Type Ctrl-C once when the upgrade script is stuck in retrying status checks and proceed to the next node after the script finishes if the cluster loses master during the upgrade process and does not recover. Review /etc/elasticsearch/elasticsearch.yml and tail -F /var/log/elasticsearch/<cluster-name>.log for configuration errors.

The nodes elect the master and recover once all nodes have started on Elasticsearch 7.5.2. Health status goes yellow, then eventually green.
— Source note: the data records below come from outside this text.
-- ==== Sys2Proof/Machine/VectorMem.lean ====
section
/-!
DEFINITION. Vector loads and stores, gathers and scatters (R110, R113 to R115, Table 5.6). A load, a gather and a scatter hold their
thread until every lane is answered; a store retires once its accesses are sent, and its errors are deferred faults (R190; log
entry 30).
-/
namespace Sys2Proof.Machine

/-! ### VLD, VST and their kin -/

/-- The active lanes of an access with their addresses; a pair's second register follows 64 bytes on. -/
def accessLanes (s : State) (k : Nat) (f : VFields) (strided pair : Bool) : List (Nat × W64) :=
  let e := vBits f.ty.toNat
  let base := rx s k f.vs1
  let o := rx s k f.vs2
  let one (j : Nat) : List (Nat × W64) := ((List.range (vLanes f.ty.toNat)).filter fun i => laneActive s k f.pg.toNat i).map fun i =>
    (j * vLanes f.ty.toNat + i, if strided then base + BitVec.ofNat 64 i * o else base + o + BitVec.ofNat 64 (64 * j + i * (e / 8)))
  if pair then one 0 ++ one 1 else one 0

/-- A register with the lanes that were read. -/
def putLanes (e : Nat) (old : V512) (first : Nat) (got : List (Nat × List Byte)) : V512 :=
  fromLanes e fun i => match got.find? fun g => g.1 == first + i with
    | some g => leNat g.2
    | none => laneOf e old i

/-- A contiguous or strided vector load. -/
def bodyVload (strided pair : Bool) (f : VFields) (s : State) (k : Nat) : Res :=
  if pair && f.vd.toNat % 2 != 0 then illegal s
  else
    let e := vBits f.ty.toNat
    let d := f.vd.toNat
    let lanes := accessLanes s k f strided pair
    runLanes s k 1 (e / 8) false false true lanes (fun _ => []) fun s j =>
      let got := lanesGot j (e / 8) lanes
      let s1 := wv s k d (putLanes e (rv s k d) 0 got)
      .done (if pair then wv s1 k (d + 1) (putLanes e (rv s k (d + 1)) (vLanes f.ty.toNat) got) else s1)

/-- A contiguous or strided vector store. -/
def bodyVstore (strided pair : Bool) (f : VFields) (s : State) (k : Nat) : Res :=
  if pair && f.vd.toNat % 2 != 0 then illegal s
  else
    let e := vBits f.ty.toNat
    let n := vLanes f.ty.toNat
    runLanes s k 1 (e / 8) true true true (accessLanes s k f strided pair)
      (fun i => leBytes (e / 8) (laneOf e (rv s k (f.vd.toNat + i / n)) (i % n))) fun s _ => .done s

/-- VLDB: one element into every active lane. -/
def bodyVldb (f : VFields) (s : State) (k : Nat) : Res :=
  let e := vBits f.ty.toNat
  match (List.range (vLanes f.ty.toNat)).find? fun i => laneActive s k f.pg.toNat i with
  | none => .done s
  | some i =>
    runLanes s k 1 (e / 8) false false true [(i, rx s k f.vs1 + rx s k f.vs2)] (fun _ => []) fun s j =>
      .done (wLanes s k f fun _ => leNat (Tbl.getD j.got 0 []))

/-! ### VGATHER and VSCATTER (R113 to R115) -/

/-- The address of a gather's lane. -/
def gatherAddr (s : State) (k : Nat) (f : VFields) (i : Nat) : W64 :=
  rx s k f.vs1 + sext64 (vBits f.ty.toNat) (laneOf (vBits f.ty.toNat) (rv s k f.vs2.toNat) i)

/-- The lane that a gather or scatter issues next: the lowest active one that is neither complete nor issued. -/
def nextLane (s : State) (k : Nat) (f : VFields) : Option Nat :=
  (List.range (vLanes f.ty.toNat)).find? fun i =>
    laneActive s k f.pg.toNat i && !bit (thr s k).sys.vprog.toNat i && !(jobOf s k).parts.any fun p => p.place == i

/-- A gather or scatter type, and VPROG clear above its lanes. -/
def gatherOk (s : State) (k : Nat) (f : VFields) : Bool :=
  (f.ty == 0 || f.ty == 1 || f.ty == 4 || f.ty == 5) && decide ((thr s k).sys.vprog.toNat < 2 ^ vLanes f.ty.toNat)

/-- Every lane is complete: inside a transaction the gathered lanes are written now, and VPROG is 0. -/
def gatherFin (s : State) (k : Nat) (f : VFields) (write : Bool) : State :=
  let j := jobOf s k
  let s := if inTx s k then
      ((List.range j.parts.length).zip j.parts).foldl (fun s p => laneDone s k f write p.2.place (Tbl.getD j.got p.1 [])) s
    else s
  modSys s k fun y => { y with vprog := 0 }

/-- Where a gather or scatter stands: lanes are in flight; it faults at the lowest lane that failed; it is complete; or it goes on. -/
def gatherEnd (s : State) (k : Nat) (f : VFields) (write : Bool) : Res :=
  if !(jobOf s k).quiet then .hold s
  else match lowestBad (jobOf s k) with
    | some e => .trap s e
    | none => if (nextLane s k f).isNone then .done (gatherFin s k f write) else .hold s

/-- Issue lanes in ascending order, up to a number of them: each only after every lower one has passed its checks, and none after one
that failed (R113, R114). A host page is asked for once the lanes issued are answered. -/
def gatherGo (f : VFields) (write : Bool) (k : Nat) : Nat → State → Res
  | 0, s => gatherEnd s k f write
  | n + 1, s =>
    match if (lowestBad (jobOf s k)).isSome then none else nextLane s k f with
    | none => gatherEnd s k f write
    | some i =>
      let e := vBits f.ty.toNat
      let va := gatherAddr s k f i
      match checkPiece s k 1 i (if write then .write else .read) va (e / 8) with
      | .bad x => gatherEnd (placeFailed s k i x) k f write
      | .abort => txIllegal s
      | .ask l h x => if (jobOf s k).quiet then .hold (askHost s k l h va write (.instr x)) else .hold s
      | .at x =>
        let p : Part := { place := i, side := false, va := va, x := x, len := e / 8, data := leBytes (e / 8) (laneOf e (rv s k f.vd.toNat) i) }
        let s1 := modJob (notePieces s k [va]) k fun j => { j with parts := j.parts ++ [p] }
        match sendParts k 1 write false 1 s1 with
        | .abort s2 c d node => .abort s2 c 0 d node
        | .ok s2 =>
          if (jobOf s2 k).sent = (jobOf s2 k).parts.length then gatherGo f write k n s2
          else gatherEnd (modJob s2 k fun j => { j with parts := j.parts.dropLast }) k f write

/-- VGATHER and VSCATTER; `slots` lanes at most are issued in this step. -/
def bodyGather (write : Bool) (f : VFields) (slots : Nat) (s : State) (k : Nat) : Res :=
  if !gatherOk s k f then illegal s
  else gatherGo f write k slots (modJob s k fun j => { j with kind := .gather f write, firm := false })

/-- VLD. -/
def execVld (h : Hart) (f : VFields) (s : State) : Out := issue h (.vld h f) 1 [f.vs1, f.vs2] (bodyVload false false f) s
/-- VST. -/
def execVst (h : Hart) (f : VFields) (s : State) : Out := issue h (.vst h f) 1 [f.vs1, f.vs2] (bodyVstore false false f) s
/-- VLDS. -/
def execVlds (h : Hart) (f : VFields) (s : State) : Out := issue h (.vlds h f) 1 [f.vs1, f.vs2] (bodyVload true false f) s
/-- VSTS. -/
def execVsts (h : Hart) (f : VFields) (s : State) : Out := issue h (.vsts h f) 1 [f.vs1, f.vs2] (bodyVstore true false f) s
/-- VLDB. -/
def execVldb (h : Hart) (f : VFields) (s : State) : Out := issue h (.vldb h f) 1 [f.vs1, f.vs2] (bodyVldb f) s
/-- VLD2. -/
def execVld2 (h : Hart) (f : VFields) (s : State) : Out := issue h (.vld2 h f) 1 [f.vs1, f.vs2] (bodyVload false true f) s
/-- VST2. -/
def execVst2 (h : Hart) (f : VFields) (s : State) : Out := issue h (.vst2 h f) 1 [f.vs1, f.vs2] (bodyVstore false true f) s
/-- VGATHER. -/
def execVgather (h : Hart) (f : VFields) (s : State) : Out := issue h (.vgather h f) 1 [f.vs1] (bodyGather false f h.slots) s
/-- VSCATTER. -/
def execVscatter (h : Hart) (f : VFields) (s : State) : Out := issue h (.vscatter h f) 1 [f.vs1] (bodyGather true f h.slots) s

end Sys2Proof.Machine
end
Re-enable shard allocation, otherwise /_cat/health?v stops at 50% with health status yellow.

Upgrading Elasticsearch manually

These are the steps the script automates if you need to upgrade manually:

  1. It fixes /etc/sysconfig/elasticsearch to the correct ES6 version (the same as ES7).

  2. It increases the systemd timeout in /etc/systemd/system/elasticsearch.service.d/override.conf (see github.com/elastic/elasticsearch/issues/60140)

  3. A prompt to continue with the yum upgrade to 7.5.2 appears after refreshing the config files for Elasticsearch 6.

  4. It disables shard allocation and does a POST synced-flush for safer rolling upgrades. 

    Important

    Disabling shard allocation or sync-flush can fail to contact the node, but do not proceed to upgrade the next node until the cluster health is green again.

  5. It uninstalls the Prometheus Exporter plugin if it exists.

  6. It shells out to yum to install the Elasticsearch 7 RPM in the current directory or from artifacts.elastic.co, if unavailable.

  7. It updates elasticsearch.yml for version 7 compatibility, including discovery.initial_master_nodes instead of discovery.zen.unicast.hosts, and jvm.options.

  8. It starts the upgraded Elasticsearch 7 and waits for it to be ready.

  9. The cluster re-enables shard allocation and prompts to repeat these two steps on the next node if the cluster health is green or yellow.